Exploratory Data Analysis (EDA) in Python


What is EDA?

Exploratory Data Analysis (EDA) is the process of:

  • Analyzing datasets to summarize their key characteristics.
  • Identifying data patterns, outliers, missing values, and relationships.
  • Preparing data for machine learning and modeling.

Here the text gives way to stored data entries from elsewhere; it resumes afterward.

/-- Serve a transaction that has every snoop answer: a core cache gets a Grant and the line stays blocked until its
Ack; a non-caching access is applied and closes it. Where the slice keeps no line, the core cache may hold none either
(DEDUCED, R316): a read's Grant installs nothing, and a write is applied at the home. -/
def serveTxn (s : State) (t : Txn) : State :=
  let drop (s : State) : State := s.setCoh { s.coh with open_ := s.coh.open_.filter fun u => decide (u.line ≠ t.line) }
  let keep (s : State) : State :=
    s.setCoh { s.coh with open_ := s.coh.open_.map fun u => if u.line = t.line then { u with granted := true } else u }
  let ag := t.agent.getD .bittern
  let stay (s : State) : State := s.setCoh { s.coh with open_ := s.coh.open_ ++ [{ t with granted := true }] }
  let own (s : State) : State :=
    let d := s.sliceFor t.line t.hint t.cls
    if !d.1.2 && (d.2.sLine t.line).isNone then d.2.ncWrite t.line t.hint t.cls t.off t.data
    else (stay d.2).grant t .m d.1.1 (if d.1.2 then 3 else 0)
  match t.kind with
  | .rdS =>
    let alone := ((s.holders t.line).filter fun c => decide (t.core ≠ some c)).isEmpty
    let d := (drop s).sliceFor t.line t.hint t.cls
    let st : Mesi := if (d.2.sLine t.line).isNone then .i else if alone then .e else .s
    (stay d.2).grant t st d.1.1 (if d.1.2 then 3 else 0)
  | .rdO => own (drop s)
  | .ownND =>
    let s := drop s
    let s := if (s.sLine t.line).isSome then s.sTouch t.line t.hint t.cls
      else if s.allocates t.line t.hint t.cls then
        ((s.bump (Reg.SC_MISS_CNT (homeOf t.line))).sAlloc t.line t.cls (s.hbmRead t.line).1 false 0).sTouch t.line t.hint t.cls
      else s
    if (s.sLine t.line).isSome then (stay s).grant t .m t.data 0 else s.ncWrite t.line t.hint t.cls t.off t.data
  | .upg =>
    match (s.core (t.core.getD 104)).ccLine t.line with
    | some l => (keep s).grant t .m l.data l.poison
    | none => own (drop s)
  | .ncRd =>
    let d := match t.got with
      | some g => ((g.1, decide (g.2 ≠ 0)), ((drop s).bump (Reg.SC_HIT_CNT (homeOf t.line))).sTouch t.line t.hint t.cls)
      | none => (drop s).ncRead t.line t.hint t.cls
    let s := d.2.send (.memData ag t.line d.1.1 d.1.2)
    if d.1.2 then s.poisonCtx t.ctx else s
  | .ncWr => (drop s).ncWrite t.line t.hint t.cls t.off t.data
  | .ncAt =>
    let d := (drop s).ncAtomic t.line t.hint t.cls t.op t.size t.off t.cmp t.data t.near
    let s := d.2.send (.memData ag t.line (leBytes 8 d.1.1) d.1.2.1)
    if d.1.2.1 then s.poisonCtx t.ctx else s

/-- Open a transaction: its snoops go out, or it is served at once. -/
def openTxn (s : State) (t : Txn) : State :=
  let sn := s.snoopsOf t
  let t := { t with waits := sn.map (·.core) }
  let s := s.setCoh { s.coh with open_ := s.coh.open_ ++ [t], snoops := s.coh.snoops ++ sn }
  if sn.isEmpty then s.serveTxn t else s

/-- A request for a line reaches its home: it waits in order while the line has BLK set (R318). -/
def request (s : State) (t : Txn) : State :=
  if s.blocked t.line then
    (s.bump (Reg.DIR_CONFLICT_CNT (homeOf t.line))).setCoh { s.coh with waiting := s.coh.waiting ++ [t] }
  else s.openTxn t

/-- A request of the block for a line: in HOST bias the host is asked, and the access is served as a non-caching one,
with nothing installed and no near atomic; while the bias changes it is held (R451, R452). -/
def blockRequest (s : State) (t : Txn) : State :=
  if t.agent = some .host then s.request t
  else if s.biasStuck t.line then s
  else if !s.hostBias t.line then s.request t
  else
    let rd := t.kind == .rdS || t.kind == .ncRd
    let kind : CohKind := match t.kind with
      | .rdS | .ncRd => .ncRd
      | .ncAt => .ncAt
      | _ => .ncWr
    let agent := match t.core with
      | some c => some (Agent.stream (Fin.ofNat 104 c))
      | none => t.agent
    (s.biasAsk t.line (!rd)).request { t with kind := kind, core := none, agent := agent, near := none }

Python offers powerful EDA tools through libraries like:

  • pandas
  • matplotlib
  • seaborn
  • missingno

Prerequisites (Install Libraries)

pip install pandas matplotlib seaborn missingno


1. Load the Dataset

import pandas as pd

df = pd.read_csv("https://raw.githubusercontent.com/mwaskom/seaborn-data/master/titanic.csv")
print(df.head())


2. Basic Information and Summary

Check Dataset Shape and Info

print(df.shape)        # Rows, Columns
print(df.info())       # Data types & non-null count
print(df.describe())   # Statistical summary


3. Check Missing Values

Using Pandas

print(df.isnull().sum())

Visualize Missing Values with missingno

import missingno as msno
msno.matrix(df)


4. Univariate Analysis (Single Variable)

Value Counts for Categorical Columns

print(df['sex'].value_counts())

Histogram for Numerical Data

import matplotlib.pyplot as plt
df['age'].hist(bins=20)
plt.title("Age Distribution")
plt.xlabel("Age")
plt.ylabel("Frequency")
plt.show()

Countplot for Categorical Data (Seaborn)

import seaborn as sns
sns.countplot(x='class', data=df)
plt.title("Passenger Class Distribution")
plt.show()


5. Bivariate Analysis (Two Variables)

Correlation Matrix

correlation = df.corr()
sns.heatmap(correlation, annot=True, cmap='coolwarm')
plt.title("Correlation Matrix")
plt.show()

Boxplot: Age vs Survived

sns.boxplot(x='survived', y='age', data=df)
plt.title("Age Distribution by Survival")
plt.show()

Bar Plot: Survival by Gender

sns.barplot(x='sex', y='survived', data=df)
plt.title("Survival Rate by Gender")
plt.show()


6. Outlier Detection

sns.boxplot(x=df['fare'])
plt.title("Outlier Detection in Fare")
plt.show()


7. Feature Relationships

sns.pairplot(df[['age', 'fare', 'pclass', 'survived']], hue='survived')
plt.show()


Common EDA Questions to Ask

Question Purpose
What is the shape of the dataset? Understand size
What are the types of variables? Identify numeric/categorical
Are there any missing values? Handle data quality
Are there outliers? Clean anomalies
How are features related? Choose features for modeling
What is the target class balance? Detect imbalance